To quote the internet meme "What is seen cannot be unseen."

Or you can just shrug it off and say "It's just a game."

2 comments:

  1. Well, Kozure, looks like you really opened up a can of worms!

    I'm actually a little surprised at your reaction. I bought the game despite my misgivings about the theme because it was billed as a successful blend of euro-mechanics and ameritrash elements (sorry for using the term). The funny thing is that MY misgivings about the theme had a lot more to do with the fact that I find the theme hard to take seriously, not because it makes me feel "icky inside". I find the explicit use of over the top references to blood, pus and orgiastic behaviour silly in the same way that I find most attempts to make goth and vampire stuff seem cool. It just tries so hard and in the end it's just hard to take seriously.

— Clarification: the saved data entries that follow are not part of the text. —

theorem witness_BufferRangesThePlatformForbidsAreRefused :
    ({ buffer 0x08 1 [] with platform := blockAtSource } : State).phase = .busy (operands 0x08 0x1000 0x2000 1 0 0 0) ∧
    (0 < 1 ∧ (⟨0x1000, 1, 0x2000, 4⟩ : Job) = ⟨(operands 0x08 0x1000 0x2000 1 0 0 0).src.toNat,
        (operands 0x08 0x1000 0x2000 1 0 0 0).len.toNat, (operands 0x08 0x1000 0x2000 1 0 0 0).dst.toNat,
        4 * (((operands 0x08 0x1000 0x2000 1 0 0 0).len.toNat + 2) / 3)⟩ ∧ rangesClear ⟨0x1000, 1, 0x2000, 4⟩) ∧
    (blockAtSource.sharedSpace = true ∧ (0x1000 ≤ 0x1000 ∧ 0x1000 < 0x1000 + 1) ∧
      64 * blockAtSource.regBlock ≤ 0x1000 ∧ 0x1000 < 64 * blockAtSource.regBlock + 64) ∧
    (¬ (effectsAtDest.sharedSpace = true ∧ ∃ a, ((0x1000 ≤ a ∧ a < 0x1000 + 1) ∨ (0x2000 ≤ a ∧ a < 0x2000 + 4)) ∧
        64 * effectsAtDest.regBlock ≤ a ∧ a < 64 * effectsAtDest.regBlock + 64) ∧
      (0x2000 ≤ 0x2003 ∧ 0x2003 < 0x2000 + 4) ∧ (⟨0x2003, 1⟩ : Region) ∈ effectsAtDest.sideEffects ∧
        0x2003 ≤ 0x2003 ∧ 0x2003 < 0x2003 + 1) := by
  refine ⟨rfl, ⟨by decide, by decide, by unfold rangesClear; decide⟩, by decide, ?_, by decide⟩
  rintro ⟨-, a, h1, h2, h3⟩
  have : effectsAtDest.regBlock = 0 := rfl
  omega

/-- A platform that does not back the read of the last of eight source bytes and the writes from the fifth destination byte
on, and that refuses neither job. -/
def holes : Platform := ⟨0, 0x7F, [⟨0x1007, 1⟩], [⟨0x2004, 8⟩], false, []⟩

theorem holes_pass : rangesClear (encodeJob (operands 0x08 0x1000 0x2000 8 0 0 0)) ∧
    platformRefusal holes (encodeJob (operands 0x08 0x1000 0x2000 8 0 0 0)) = none ∧
    rangesClear (decodeJob (operands 0x09 0x1000 0x2000 8 0 0 0)) ∧
    platformRefusal holes (decodeJob (operands 0x09 0x1000 0x2000 8 0 0 0)) = none :=
  ⟨by unfold rangesClear; decide, by decide, by unfold rangesClear; decide, by decide⟩

/-- The text `QUJDQUI=`, legal, on that platform: its last decoded byte is the fifth. -/
def legalOverHoles : State :=
  { buffer 0x09 8 [0x51, 0x55, 0x4A, 0x44, 0x51, 0x55, 0x49, 0x3D] with platform := holes }

/-- The text `QUJD!UJD`, which fails at position 4, on that platform: the last character is in the failing group. -/
def illegalOverHoles : State :=
  { buffer 0x09 8 [0x51, 0x55, 0x4A, 0x44, 0x21, 0x55, 0x4A, 0x44] with platform := holes }

theorem witness_UnbackedAccessLeavesTheEngineStuck :
    (legalOverHoles.phase = .busy (operands 0x09 0x1000 0x2000 8 0 0 0) ∧
      illegalOverHoles.phase = .busy (operands 0x09 0x1000 0x2000 8 0 0 0) ∧
      0 < (operands 0x09 0x1000 0x2000 8 0 0 0).len.toNat ∧ (operands 0x09 0x1000 0x2000 8 0 0 0).len.toNat % 4 = 0) ∧
    (0x1000 ≤ 0x1007 ∧ 0x1007 < 0x1000 + 8 ∧ 0x2000 ≤ 0x200B ∧ 0x200B < 0x2000 + 4 * ((8 + 2) / 3)) ∧
    (7 < 8 ∧ 0x1007 = 0x1000 + 7 ∧
      (∀ k, k < 4 * (7 / 4) → badTextPosition (byteAt illegalOverHoles 0x1000) 8 k = false) ∧
      (∀ k, k < 4 * (7 / 4) → badTextPosition (byteAt legalOverHoles 0x1000) 8 k = false)) ∧
    (0x2000 ≤ 0x2004 ∧ 0x2004 < 0x2000 + (3 * (8 / 4) - textPad (byteAt legalOverHoles 0x1000) 8) ∧
      ∀ k, k < 8 → badTextPosition (byteAt legalOverHoles 0x1000) 8 k = false) ∧
    (⟨0x1007, 1⟩ : Region) ∈ holes.noRead ∧ (⟨0x2004, 8⟩ : Region) ∈ holes.noWrite ∧
    (0x1007 ≤ 0x1007 ∧ 0x1007 < 0x1007 + 1) ∧ (0x2004 ≤ 0x2004 ∧ 0x200B < 0x2004 + 8) :=
  ⟨⟨rfl, rfl, by decide, by decide⟩, by decide, by decide, by decide, by decide, by decide, by decide, by decide⟩

/-- A stuck DECODE uses up the draw that stands for its choice. -/
theorem test_decode_stuck_uses_its_draw :
    gives (exec .decode legalOverHoles) (fun t => t.draws == 1 && t.phase != .idle && t.status == 1) = true := by decide

theorem backed_decode : Memory.wf (buffer 0x09 4 [0x51, 0x55, 0x49, 0x3D]).mem = true ∧
    rangesClear (decodeJob (operands 0x09 0x1000 0x2000 4 0 0 0)) ∧
    rangesBacked (buffer 0x09 4 [0x51, 0x55, 0x49, 0x3D]).platform (decodeJob (operands 0x09 0x1000 0x2000 4 0 0 0)) :=
  ⟨by decide, by unfold rangesClear; decide, plain_backs _ (by decide)⟩

/-- `A===` fails at position 1. -/
theorem witness_DecodeRejectsIllegalText :
    (buffer 0x09 4 [0x41, 0x3D, 0x3D, 0x3D]).phase = .busy (operands 0x09 0x1000 0x2000 4 0 0 0) ∧
    Memory.wf (buffer 0x09 4 [0x41, 0x3D, 0x3D, 0x3D]).mem = true ∧
    rangesClear (decodeJob (operands 0x09 0x1000 0x2000 4 0 0 0)) ∧
    rangesBacked (buffer 0x09 4 [0x41, 0x3D, 0x3D, 0x3D]).platform (decodeJob (operands 0x09 0x1000 0x2000 4 0 0 0)) ∧
    badTextPosition (byteAt (buffer 0x09 4 [0x41, 0x3D, 0x3D, 0x3D]) 0x1000) 4 1 = true ∧
    ∀ k', k' < 1 → badTextPosition (byteAt (buffer 0x09 4 [0x41, 0x3D, 0x3D, 0x3D]) 0x1000) 4 k' = false :=
  ⟨rfl, by decide, backed_decode.2.1, plain_backs _ (by decide), by decide, by decide⟩

/-- `QUI=`, with one padding character. -/
theorem witness_DecodeAcceptsLegalText :
    (buffer 0x09 4 [0x51, 0x55, 0x49, 0x3D]).phase = .busy (operands 0x09 0x1000 0x2000 4 0 0 0) ∧
    Memory.wf (buffer 0x09 4 [0x51, 0x55, 0x49, 0x3D]).mem = true ∧
    rangesClear (decodeJob (operands 0x09 0x1000 0x2000 4 0 0 0)) ∧
    rangesBacked (buffer 0x09 4 [0x51, 0x55, 0x49, 0x3D]).platform (decodeJob (operands 0x09 0x1000 0x2000 4 0 0 0)) ∧
    (∀ k, k < 4 → badTextPosition (byteAt (buffer 0x09 4 [0x51, 0x55, 0x49, 0x3D]) 0x1000) 4 k = false) ∧
    1 = textPad (byteAt (buffer 0x09 4 [0x51, 0x55, 0x49, 0x3D]) 0x1000) 4 :=
  ⟨rfl, backed_decode.1, backed_decode.2.1, backed_decode.2.2, by decide, by decide⟩

/-- ENCODE of one byte at 0x1000 to 0x2000, then DECODE of the four characters to 0x3000. -/
theorem witness_DecodeOfEncodeIsTheIdentity : ∃ t : State,
    (buffer 0x08 1 [0x41]).phase = .busy (operands 0x08 0x1000 0x2000 1 0 0 0) ∧
    Memory.wf (buffer 0x08 1 [0x41]).mem = true ∧ 0 < (operands 0x08 0x1000 0x2000 1 0 0 0).len.toNat ∧
    exec .encode (buffer 0x08 1 [0x41]) = .next t ∧ t.phase = .idle ∧ t.status = 0x00000002 ∧
    (running (operands 0x09 0x2000 0x3000 4 0 0 0) t.mem).phase = .busy (operands 0x09 0x2000 0x3000 4 0 0 0) ∧
    (running (operands 0x09 0x2000 0x3000 4 0 0 0) t.mem).mem = t.mem ∧
    (operands 0x09 0x2000 0x3000 4 0 0 0).src = (operands 0x08 0x1000 0x2000 1 0 0 0).dst ∧
    (operands 0x09 0x2000 0x3000 4 0 0 0).len = BitVec.ofNat 32 (4 * ((1 + 2) / 3)) ∧
    rangesClear (decodeJob (operands 0x09 0x2000 0x3000 4 0 0 0)) ∧
    rangesBacked (running (operands 0x09 0x2000 0x3000 4 0 0 0) t.mem).platform
      (decodeJob (operands 0x09 0x2000 0x3000 4 0 0 0)) :=
  ⟨_, rfl, by decide, by decide, rfl, rfl, rfl, rfl, rfl, rfl, rfl, by unfold rangesClear; decide,
    plain_backs _ (by decide)⟩

theorem witness_EncodedTextIsBlockwiseEnc12 : ∃ t,
    (group 0x04 1 2 3).phase = .busy (operands 0x04 0 0 0 1 2 3) ∧ exec .enc12 (group 0x04 1 2 3) = .next t :=
  ⟨_, rfl, rfl⟩

/-- One source byte at 0x1000 and at 0x1001. -/
theorem witness_AlignmentIsNotObservable : ∃ t t' : State,
    (buffer 0x08 1 [0x41]).phase = .busy (operands 0x08 0x1000 0x2000 1 0 0 0) ∧
    (running (operands 0x08 0x1001 0x2000 1 0 0 0) (writeBytes [] 0x1001 [0x41])).phase =
      .busy (operands 0x08 0x1001 0x2000 1 0 0 0) ∧
    Memory.wf (buffer 0x08 1 [0x41]).mem = true ∧ Memory.wf (writeBytes [] 0x1001 [0x41]) = true ∧
    rangesClear (encodeJob (operands 0x08 0x1000 0x2000 1 0 0 0)) ∧
    rangesClear (encodeJob (operands 0x08 0x1001 0x2000 1 0 0 0)) ∧
    rangesBacked plain (encodeJob (operands 0x08 0x1000 0x2000 1 0 0 0)) ∧
    rangesBacked plain (encodeJob (operands 0x08 0x1001 0x2000 1 0 0 0)) ∧
    (∀ k, k < 1 → byteAt (running (operands 0x08 0x1001 0x2000 1 0 0 0) (writeBytes [] 0x1001 [0x41])) 0x1001 k =
      byteAt (buffer 0x08 1 [0x41]) 0x1000 k) ∧
    exec .encode (buffer 0x08 1 [0x41]) = .next t ∧
    exec .encode (running (operands 0x08 0x1001 0x2000 1 0 0 0) (writeBytes [] 0x1001 [0x41])) = .next t' :=
  ⟨_, _, rfl, rfl, by decide, by decide, by unfold rangesClear; decide, by unfold rangesClear; decide,
    plain_backs _ (by decide), plain_backs _ (by decide), by decide, rfl, rfl⟩

theorem witness_SuccessfulBufferCommandsObeyTheLengthLaws :
    gives (exec .encode (buffer 0x08 1 [0x41])) (fun t => t.phase == .idle && t.status == 2) = true ∧
    Memory.wf (buffer 0x08 1 [0x41]).mem = true ∧
    gives (exec .decode (buffer 0x09 4 [0x51, 0x55, 0x49, 0x3D])) (fun t => t.phase == .idle && t.status == 2) = true := by
  decide

theorem witness_OnlyDecodeOperationsFail :
    (group 0x45 0x3D3D3D41 0 0).phase = .busy (operands 0x45 0 0 0 0x3D3D3D41 0 0) ∧ (group 0x45 0x3D3D3D41 0 0).status = 1 ∧
    gives (exec (.dec4 true) (group 0x45 0x3D3D3D41 0 0)) (fun t => failFlag t.status) = true ∧
    gives (exec (.dec8 true) (group 0x46 0x3D3D3D41 0 0)) (fun t => failFlag t.status) = true ∧
    gives (exec .decode (buffer 0x09 3 [])) (fun t => failFlag t.status) = true := by decide

theorem witness_ProgrammerErrorsChangeOnlyStatusAndOutlen :
    (buffer 0x08 0 []).phase = .busy (operands 0x08 0x1000 0x2000 0 0 0 0) ∧ (buffer 0x08 0 []).status = 1 ∧
    gives (exec .encode (buffer 0x08 0 [])) (fun t => perrFlag t.status) = true := by decide

theorem witness_EngineWritesOnlyTheDestination :
    (∃ t, exec .enc12 (group 0x04 1 2 3) = .next t) ∧ (∃ t, exec .encode (buffer 0x08 1 [0x41]) = .next t) ∧
    (∃ t, exec .decode (buffer 0x09 4 [0x51, 0x55, 0x49, 0x3D]) = .next t) ∧
    (∃ t, step (withTurns [.engineAccess] (buffer 0x08 1 [0x41])) = .next t) ∧
    (∃ t, step (withTurns [.engineAccess] (buffer 0x09 4 [0x41])) = .next t) ∧
    (∃ t, step (withTurns [.engineAccess] (group 0x01 0 0 0)) = .next t) :=
  ⟨⟨_, rfl⟩, ⟨_, rfl⟩, ⟨_, rfl⟩, ⟨_, rfl⟩, ⟨_, rfl⟩, ⟨_, rfl⟩⟩

theorem witness_ResetClearsTheBlockAndAbandonsTheCommand :
    ((withTurns [.reset] (buffer 0x08 1 [])).turns = .reset :: [] ∧
      (withTurns [.reset] (buffer 0x08 1 [])).phase = .busy (operands 0x08 0x1000 0x2000 1 0 0 0) ∧
      decode (operands 0x08 0x1000 0x2000 1 0 0 0).cw = .instr .encode ∧
      4 = 4 * (((operands 0x08 0x1000 0x2000 1 0 0 0).len.toNat + 2) / 3) ∧
      Memory.wf (withTurns [.reset] (buffer 0x08 1 [])).mem = true ∧
      (operands 0x08 0x1000 0x2000 1 0 0 0).dst.toNat + 3 < 4294967296) ∧
    ((withTurns [.reset] (buffer 0x09 7 [])).phase = .busy (operands 0x09 0x1000 0x2000 7 0 0 0) ∧
      decode (operands 0x09 0x1000 0x2000 7 0 0 0).cw = .instr .decode ∧
      3 = 3 * ((operands 0x09 0x1000 0x2000 7 0 0 0).len.toNat / 4)) ∧
    (withTurns [.reset] quiet).phase = .idle := by decide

    To put it another way, I would be embarrassed to present the theme of this game to anybody who isn't already a game geek, or potentially a teenager who is in this type of thing. And even then.

    Luckily, I quite enjoyed the game despite the REALLY IMPORTANT mistakes in the rules and components which make the game massively imbalanced until you find out about the errata. We'll see if the potential is realized once balance is restored.

    ReplyDelete
  2. [q="Kozure"]Serial killings. Confinement and sexual exploitation of children. Genocide. You can talk until the cows come home about biological programming or environmental conditioning but at some point our society has to say, "this is where you are responsible for your actions, and what you are doing is wrong"

    Where and how we draw the line of evil has shifted dramatically over the course of human history. Homosexuality used to be evil; still is, for some.

    Ruining countrysides, slaughtering peasants, corrupting heroes, blood sacrifices, intentionally spreading lies and disease. Evil, in my book.[/q]

    Thought I'd add my two cents...

    I don't really buy into the concept of evil so much. Not in the real world, anyway. I think "evil" is more a useful concept for categorizing characters in stories than anything else.

    In my mind, there are two main types of "evil": Evil forces and evil intentions.

    Evil forces are usually ascribed to the effects of some "outside" influence on events, or on a fictional being that is evil in the same way that a person is "tall" or "blonde". It's a characteristic of the being, and it just is. No explanation necessary. Many gods, super-villains, etc have are this way. Sauron is a god example. He is evil. No one knows why, and for the purpose of the LOTR books, he could do absolutely nothing and we would be happy to accept that he is an "evil" character. The Persian army in 300 was evil in the eyes of the Spartans, but does anyone seriously believe that it was the case in history?

    Evil intentions are interpreted in the actions of certain human beings. A single act can be described as evil, and a person might be described as evil if they do several of these evil things (or a few singularly massive evil things). The problem is that in most cases, it's hard to actually support the argument. Just like the fact that homosexuality has been previously described as evil in some people's eyes, the label is mostly a matter of perspective and opinion. The mad evil scientist or evil warlord is caricature. I just don't buy it. In the eyes of the person doing evil, they are probably doing something right.